AVX512 perform AND of 512bits of 8-bit chars


I'd like to AND two vectors of 512 bits containing 8 bit elements.

Looking at the Intel Intrinsics Guide I can see some 512-bit AND operations:

__m512i _mm512_and_epi32 (__m512i a, __m512i b)
__m512i _mm512_and_epi64 (__m512i a, __m512i b)

but nothing for epi8 (or epi16).

Is it safe to use the epi64? My only hesitation is why they have provided both epi32 and epi64, presumably both could use epi32. Performance reasons?


Solution

  • Both are just simple bitwise AND; you can use either on any data.
    Or better, use _mm512_and_si512 which has the desired semantic meaning.

    In asm, vpandd and vpandq can be used with masking at 32-bit or 64-bit granularity, respectively. Masking is the only reason for having separate opcodes, unlike with AVX2 and earlier where there was just vpand (_mm256_and_si256 and _mm_and_si128).

    Without a mask, there's no significance to the element width. The only reason for _mm512_and_epi32 and epi64 to exist at all is for consistency with _mm512_mask[z]_and_epi[32|64].

    _mm512_and_si512 exists, and will compile to either vpandq or vpandd.
    The intrinsics guide says it's nominally an intrinsic for vpandd.
    IIRC, most compilers favour wider elements and will pick vpandq like how they use vmovdqa64 for _mm512_load_si512. If they don't fold it into a vpternlogq with some other bitwise booleans on the same data.

    AVX512BW added EVEX versions of instructions like vpaddb where element width matters even without masking. But didn't add byte or word mask widths for bitwise booleans, only vmovdqu8 / vmovdqu16 (and vpblendmb/vpblendmw) for separate load, store, or reg-reg blend (merge-masking) or zero-masking.

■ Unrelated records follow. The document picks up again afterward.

-- ==== Sys2Proof/Laws/Arguments.lean ====
section
/-!
SUPPORT. The two fields of `State` beside R20's record only carry arguments (spec rule R40): a cycle of the machine is,
on the record, the cycle `cycleWith` at those arguments.
-/

namespace Sys2Proof.Machine

@[simp] theorem MachineState.carrying_record (m : MachineState) (c : Option Nat) :
    (m.carrying c).toMachineState = m := rfl
@[simp] theorem MachineState.carrying_stackCap (m : MachineState) (c : Option Nat) : (m.carrying c).stackCap = c := rfl

/-- The record of a machine cycle's answer is the answer of the record's cycle. -/
theorem recordOf_next (t : State) : recordOf (.next t) = some t.toMachineState := rfl

section
variable {s t : State} (h : s.toMachineState = t.toMachineState)
include h

/-- The record a skip leaves depends on the record alone. -/
theorem State.skipIf_record (b : Bool) : (s.skipIf b).toMachineState = (t.skipIf b).toMachineState := by
  cases b with
  | false => exact h
  | true => simp only [State.skipIf, State.setPc, if_true, h]

/-- The record a block load leaves depends on the record alone. -/
theorem State.loadRegs_record (rs : List RegIx) (base : Nat) :
    (s.loadRegs base rs).toMachineState = (t.loadRegs base rs).toMachineState := by
  induction rs generalizing s t with
  | nil => exact h
  | cons r rs ih => exact ih (by simp only [State.setReg, h])

/-- The record a fault leaves depends on the record alone. -/
theorem raiseFault_record (cause : FaultCause) (i : Instr) (info : Option Nat) :
    recordOf (raiseFault cause i info s) = recordOf (raiseFault cause i info t) := by
  simp only [raiseFault, recordOf, State.latch, State.instrAddr, h]

/-- The record a range-checked instruction leaves depends on the record alone. -/
theorem withRange_record (i : Instr) (base n : Nat) {s' t' : State} (h' : s'.toMachineState = t'.toMachineState) :
    recordOf (withRange i base n s s') = recordOf (withRange i base n t t') := by
  unfold withRange
  cases rangeFault base n with
  | some a => exact raiseFault_record h _ _ _
  | none => exact congrArg some h'

/-- The record a key skip leaves depends on the record alone. -/
theorem skipOnKey_record (i : Instr) (x : RegIx) (down : Bool) :
    recordOf (skipOnKey i x down s) = recordOf (skipOnKey i x down t) := by
  obtain ⟨m, d, c⟩ := s
  obtain ⟨n, d', c'⟩ := t
  obtain rfl : m = n := h
  change recordOf (match keyIndex (m.v[x.val]) with | none => _ | some _ => _) =
    recordOf (match keyIndex (m.v[x.val]) with | none => _ | some _ => _)
  cases keyIndex (m.v[x.val]) with
  | none => rfl
  | some k => exact congrArg some (State.skipIf_record (s := ⟨m, d, c⟩) (t := ⟨m, d', c'⟩) rfl _)

end

/-- An instruction's effect on the record depends on the record, P_STACK_CAPACITY and the draw alone. -/
theorem exec_record (i : Instr) {s t : State} (hm : s.toMachineState = t.toMachineState)
    (hc : s.stackCap = t.stackCap) :
    recordOf (exec i s) = recordOf (execWith (Config.randomByte s.draws) i t) := by
  obtain ⟨m, d, c⟩ := s
  obtain ⟨n, d', c'⟩ := t
  obtain rfl : m = n := hm
  obtain rfl : c = c' := hc
  have same : (⟨m, d, c⟩ : State).toMachineState = (⟨m, d', c⟩ : State).toMachineState := rfl
  cases i with
  | call nnn =>
    simp only [exec, execWith, execCall]
    split <;> rfl
  | seImm x nn => exact congrArg some (State.skipIf_record same _)
  | sneImm x nn => exact congrArg some (State.skipIf_record same _)
  | seReg x y => exact congrArg some (State.skipIf_record same _)
  | sneReg x y => exact congrArg some (State.skipIf_record same _)
  | drw x y n => exact withRange_record same _ _ _ rfl
  | skp x => exact skipOnKey_record same _ _ _
  | sknp x => exact skipOnKey_record same _ _ _
  | ret =>
    simp only [exec, execWith, execRet, State.pop]
    cases m.stack.getLast? <;> rfl
  | ldVxK x =>
    change recordOf (match (State.highestKey ⟨m, d, c⟩) with | none => _ | some _ => _) =
      recordOf (match (State.highestKey ⟨m, d, c⟩) with | none => _ | some _ => _)
    cases State.highestKey ⟨m, d, c⟩ <;> rfl
  | ldBVx x => exact withRange_record same _ _ _ rfl
  | ldMiVx x => exact withRange_record same _ _ _ rfl
  | ldVxMi x =>
    refine withRange_record same _ _ _ ?_
    simp only [State.advanceI, State.setI, State.loadRegs_record same]
  | _ => rfl

/-- A cycle of the machine is, on R20's record, the cycle at the arguments the state carries (R40): the two fields
beside the record have no other part in it. -/
theorem step_record (s : State) :
    recordOf (step s) = cycleWith s.stackCap (Config.randomByte s.draws) s.toMachineState := by
  have hf : fetch (s.toMachineState.carrying s.stackCap) = fetch s := rfl
  have hx : (s.toMachineState.carrying s.stackCap).fault = s.fault := rfl
  unfold cycleWith
  rcases step_cases s with ⟨f, h, hs⟩ | ⟨h, a, hw, hs⟩ | ⟨h, w, e, hw, hd, hs⟩ | ⟨h, w, i, hw, hd, hs⟩
  · simp only [hs, cycleBy, hx, h]
  · simp only [hs, cycleBy, hx, h, hf, hw]; rfl
  · simp only [hs, cycleBy, hx, h, hf, hw, hd]; rfl
  · simp only [hs, cycleBy, hx, h, hf, hw, hd]; exact exec_record i rfl rfl

/-- The machine the host runs is the one at the default P_STACK_CAPACITY (R7). -/
theorem core_eq_coreWith : Sys2Proof.core = coreWith none := rfl

end Sys2Proof.Machine
end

    For 128 and 256-bit vector widths, hopefully most compilers will use AVX2 vpand for _mm256_and_epi32 if the data is in YMM0-15 (instead of YMM16-31).


    All of this applies to the other groups of bitwise intrinsics, which I'll mention here just so search engines can find this:

    • _mm512_andnot_epi32 = _mm512_andnot_epi64 = _mm512_andnot_si512
    • _mm512_or_epi32 = _mm512_or_epi64 = _mm512_or_si512
    • _mm512_xor_epi32 = _mm512_xor_epi64 = _mm512_xor_si512
    • _mm512_ternarylogic_epi32 = _mm512_ternarylogic_epi64
      (there is no si512 version, even for 128 and 256-bit).

    And there is no epi32 or epi64 version of _mm256_and_si256, despite _mm256_mask_and_epi32 / maskz existing, also for epi64. (Same for the 128-bit version). Intel's decisions about which intrinsics to provide and which to omit seem pretty arbitrary.


    Fun fact: vandps/pd wasn't part of AVX512F (foundation), only integer vpandd/q were in that. The FP versions were added as part of AVX512DQ.
    (Xeon Phi is the only real hardware that has AVX512F without AVX512BW and DQ, and fewer redundant opcodes saves transistors in the decoders I guess, and I guess it didn't care about separate SIMD-int vs. FP domains for bypass forwarding. AVX-512 was an adaptation of the vector ISA developed for Larrabee and sold commercially in first-gen Xeon Phi, Knight's Corner).